The first is Big Transfer (BiT). It uses the principle of transfer learning, in which a convolutional neural network is pre-trained on a huge data set. The pre-trained network is then selected and re-adapted to the relevant problem, also known as finetuning. The tranfer learning principle is used to compensate for deficiencies in training and testing examples in a data set for training a CNN. Transfer learning can be particularly relevant in the medical classification domain, as many medical data sets contain only a small number of data [37].

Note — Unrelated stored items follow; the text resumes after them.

-- ==== Sys2Proof/Laws/Decode.lean ====
section
/-! SUPPORT. The lookups of the decoder, and what an accepted or rejected word says. -/

namespace Sys2Proof

theorem OpcMap.get_of_find {o : OpcMap} {b : Byte} {m : Mnemonic} (h : o.find b = some m) : o.get m = b := by
  simpa using List.find?_some h

theorem OpcMap.find_eq_none_iff {o : OpcMap} {b : Byte} : o.find b = none ↔ ∀ m, o.get m ≠ b := by
  simp [OpcMap.find, List.find?_eq_none]

/-- Two mnemonics with the same opcode are the same, where OPC is injective. -/
theorem OpcMap.get_inj {o : OpcMap} (h : o.wf) {m n : Mnemonic} (e : o.get m = o.get n) : m = n :=
  List.inj_on_of_nodup_map h (by simp) (by simp) e

theorem OpcMap.find_get {o : OpcMap} (h : o.wf) (m : Mnemonic) : o.find (o.get m) = some m := by
  cases hf : o.find (o.get m) with
  | none => exact absurd rfl (OpcMap.find_eq_none_iff.mp hf m)
  | some n => exact congrArg some (OpcMap.get_inj h (OpcMap.get_of_find hf))

theorem RegMap.get_of_find {g : RegMap} {n : Nibble} {r : Reg} (h : RegMap.find g n = some r) : g.get r = n := by
  simpa using List.find?_some h

theorem RegMap.find_eq_none_iff {g : RegMap} {n : Nibble} : RegMap.find g n = none ↔ ∀ r, g.get r ≠ n := by
  simp [RegMap.find, List.find?_eq_none]

/-- Two registers with the same number are the same, where REGIDX is a bijection. -/
theorem RegMap.get_inj {g : RegMap} (h : RegMap.wf g) {r q : Reg} (e : g.get r = g.get q) : r = q :=
  List.inj_on_of_nodup_map h.1 (by simp) (by simp) e

theorem RegMap.find_get {g : RegMap} (h : RegMap.wf g) (r : Reg) : RegMap.find g (g.get r) = some r := by
  cases hf : RegMap.find g (g.get r) with
  | none => exact absurd rfl (RegMap.find_eq_none_iff.mp hf r)
  | some q => exact congrArg some (RegMap.get_inj h (RegMap.get_of_find hf))

theorem RegMap.get_le {g : RegMap} (h : RegMap.wf g) (r : Reg) : (g.get r).toNat ≤ 7 := h.2 r (by simp)

/-- REGIDX being a bijection onto 0..7, every number up to 7 names a register. -/
theorem RegMap.exists_get {g : RegMap} (h : RegMap.wf g) {n : Nibble} (hn : n.toNat ≤ 7) : ∃ r, g.get r = n := by
  have hsub : Reg.all.map g.get ⊆ (List.range 8).map (BitVec.ofNat 4) := by
    intro x hx
    obtain ⟨r, _, rfl⟩ := List.mem_map.mp hx
    exact List.mem_map.mpr ⟨(g.get r).toNat, List.mem_range.mpr (by have := RegMap.get_le h r; omega), by simp⟩
  have hperm : List.Perm (Reg.all.map g.get) ((List.range 8).map (BitVec.ofNat 4)) :=
    (List.subperm_of_subset h.1 hsub).perm_of_length_le (by simp [Reg.all])
  have hmem : n ∈ Reg.all.map g.get :=
    hperm.mem_iff.mpr (List.mem_map.mpr ⟨n.toNat, List.mem_range.mpr (by omega), by simp⟩)
  obtain ⟨r, _, hr⟩ := List.mem_map.mp hmem
  exact ⟨r, hr⟩

/-- A one-register field is accepted exactly when it names a register. -/
theorem decodeReg_ok {g : RegMap} {w : Word} {k : Reg → Instr} {i : Instr} (h : decodeReg g w k = .ok i) :
    ∃ x, g.get x = Word.r1 w ∧ i = k x := by
  unfold decodeReg at h
  split at h
  · cases h
  · rename_i x hx; cases h; exact ⟨x, RegMap.get_of_find hx, rfl⟩

/-- Two register fields are accepted exactly when both name registers. -/
theorem decodeReg2_ok {g : RegMap} {w : Word} {k : Reg → Reg → Instr} {i : Instr}
    (h : decodeReg2 g w k = .ok i) :
    ∃ x y, g.get x = Word.r1 w ∧ g.get y = Word.r2 w ∧ i = k x y := by
  unfold decodeReg2 at h
  split at h
  · cases h
  · rename_i x hx
    split at h
    · cases h
    · rename_i y hy; cases h; exact ⟨x, y, RegMap.get_of_find hx, RegMap.get_of_find hy, rfl⟩

theorem decodeReg_of_get {g : RegMap} (hg : RegMap.wf g) {w : Word} {x : Reg} (k : Reg → Instr)
    (h : g.get x = Word.r1 w) : decodeReg g w k = .ok (k x) := by
  simp [decodeReg, ← h, RegMap.find_get hg]

theorem decodeReg2_of_get {g : RegMap} (hg : RegMap.wf g) {w : Word} {x y : Reg} (k : Reg → Reg → Instr)
    (hx : g.get x = Word.r1 w) (hy : g.get y = Word.r2 w) : decodeReg2 g w k = .ok (k x y) := by
  simp [decodeReg2, ← hx, ← hy, RegMap.find_get hg]

/-- What the decoder looks up first. -/
theorem decode_eq_of_find {e : Encoding} {w : Word} {m : Mnemonic} (h : e.opc.find (Word.lo w) = some m) :
    decode e w = decodeOperands e.regidx w m := by
  simp [decode, h]

theorem decode_eq_of_not_opcode {e : Encoding} {w : Word} (h : ∀ m, e.opc.get m ≠ Word.lo w) :
    decode e w = .error (.unknownOpcode (Word.lo w)) := by
  simp [decode, OpcMap.find_eq_none_iff.mpr h]

/-- An accepted word has the opcode of the instruction it decodes to. -/
theorem opcode_of_decode {e : Encoding} {w : Word} {i : Instr} (h : decode e w = .ok i) :
    ∃ m, e.opc.get m = Word.lo w ∧ decodeOperands e.regidx w m = .ok i := by
  unfold decode at h
  split at h
  · cases h
  · rename_i m hm; exact ⟨m, OpcMap.get_of_find hm, h⟩

@[simp] theorem encode_lo (e : Encoding) (i : Instr) : Word.lo (encode e i) = e.opc.get i.mnemonic := by
  simp [encode]

@[simp] theorem encode_hi (e : Encoding) (i : Instr) : Word.hi (encode e i) = operandByte e.regidx i.operands := by
  simp [encode]

end Sys2Proof
end

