-- ==== Sys2Proof/Laws/Num.lean ====
section
/-! SUPPORT. The parameter NUM: with no entry it is the default, and its entries reach every function of the operands
(41_arith_logic.md R150). -/

namespace Sys2Proof

@[simp] theorem NumEntry.covers_iff {op : ArithOp} {x y : Word} {e : NumEntry} :
    e.covers op x y = true ↔ e.op = op ∧ e.x = x ∧ e.y = y := by
  simp [NumEntry.covers, and_assoc]

theorem numOf_default {c : Config} (h : c.num = []) (op : ArithOp) (x y : Word) :
    c.numOf op x y = numDefault op x y := by
  simp [Config.numOf, h]

/-- The entries that give a function its value on every word below `n` of both operands. -/
def numTable (f : ArithOp → Word → Word → Word × Bool) (n : Nat) : List NumEntry :=
  [ArithOp.add, .sub, .mul, .div, .shl, .shr, .and, .or, .xor, .not].flatMap fun op =>
    (List.range n).flatMap fun x => (List.range n).map fun y =>
      let v := f op (BitVec.ofNat 16 x) (BitVec.ofNat 16 y)
      ⟨op, BitVec.ofNat 16 x, BitVec.ofNat 16 y, v.1, v.2⟩

theorem numTable_sound {f : ArithOp → Word → Word → Word × Bool} {n : Nat} {e : NumEntry} (h : e ∈ numTable f n) :
    (e.r, e.ov) = f e.op e.x e.y := by
  simp only [numTable, List.mem_flatMap, List.mem_map] at h
  obtain ⟨op, _, x, _, y, _, rfl⟩ := h
  rfl

theorem numTable_complete (f : ArithOp → Word → Word → Word × Bool) {n : Nat} (op : ArithOp) {x y : Word}
    (hx : x.toNat < n) (hy : y.toNat < n) : ∃ e ∈ numTable f n, e.op = op ∧ e.x = x ∧ e.y = y := by
  refine ⟨⟨op, x, y, (f op x y).1, (f op x y).2⟩, ?_, rfl, rfl, rfl⟩
  simp only [numTable, List.mem_flatMap, List.mem_map, List.mem_range]
  exact ⟨op, by cases op <;> simp, x.toNat, hx, y.toNat, hy, by simp⟩

/-- Every function of the operands is a choice of NUM. -/
theorem numOf_reaches_every_function (c : Config) (f : ArithOp → Word → Word → Word × Bool) :
    ∃ num, ∀ op x y, ({ c with num := num } : Config).numOf op x y = f op x y := by
  obtain ⟨n, hn⟩ : ∃ n, n = 65536 := ⟨_, rfl⟩
  refine ⟨numTable f n, fun op x y => ?_⟩
  obtain ⟨e, he, hc⟩ := numTable_complete f (n := n) op (x := x) (y := y) (by omega) (by omega)
  unfold Config.numOf
  split
  · rename_i d hd
    obtain ⟨rfl, rfl, rfl⟩ := NumEntry.covers_iff.mp (List.find?_some hd)
    exact numTable_sound (List.mem_of_find?_eq_some hd)
  · rename_i hd
    exact absurd (NumEntry.covers_iff.mpr hc) (List.find?_eq_none.mp hd e he)

end Sys2Proof
end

The second is Efficient Net. Convolutional Neural Networks have dominated the field of computer vision for years due to their good performance. However, CNNs are dependent on the resources available to build and scale the neural networks. Due to limited resources, scaling a neural network is one of the core problems that Google (Research) is trying to solve with its CNN models called EfficientNet [38]. Scaling a Convolutional Neural Network refers to adjusting certain dimensions that can lead to higher accuracy. Common model scaling is performed on the depth, the width of a CNN, or the resolution of an input image. Here, the depth of a model refers to the number of layers in a Convolutional Neural Network. Width is the number of channels in a layer, while resolution refers to image ratios such as height and width [38].

NICE classification

The NICE classification is a widely used method for categorizing polyps based on their morphological features. However, there is a need for improvement in the reliability and consistency of polyp classification using the NICE system. The objective is to develop a robust and efficient NICE polyp classification system that can accurately and consistently categorize polyps based on the NICE criteria.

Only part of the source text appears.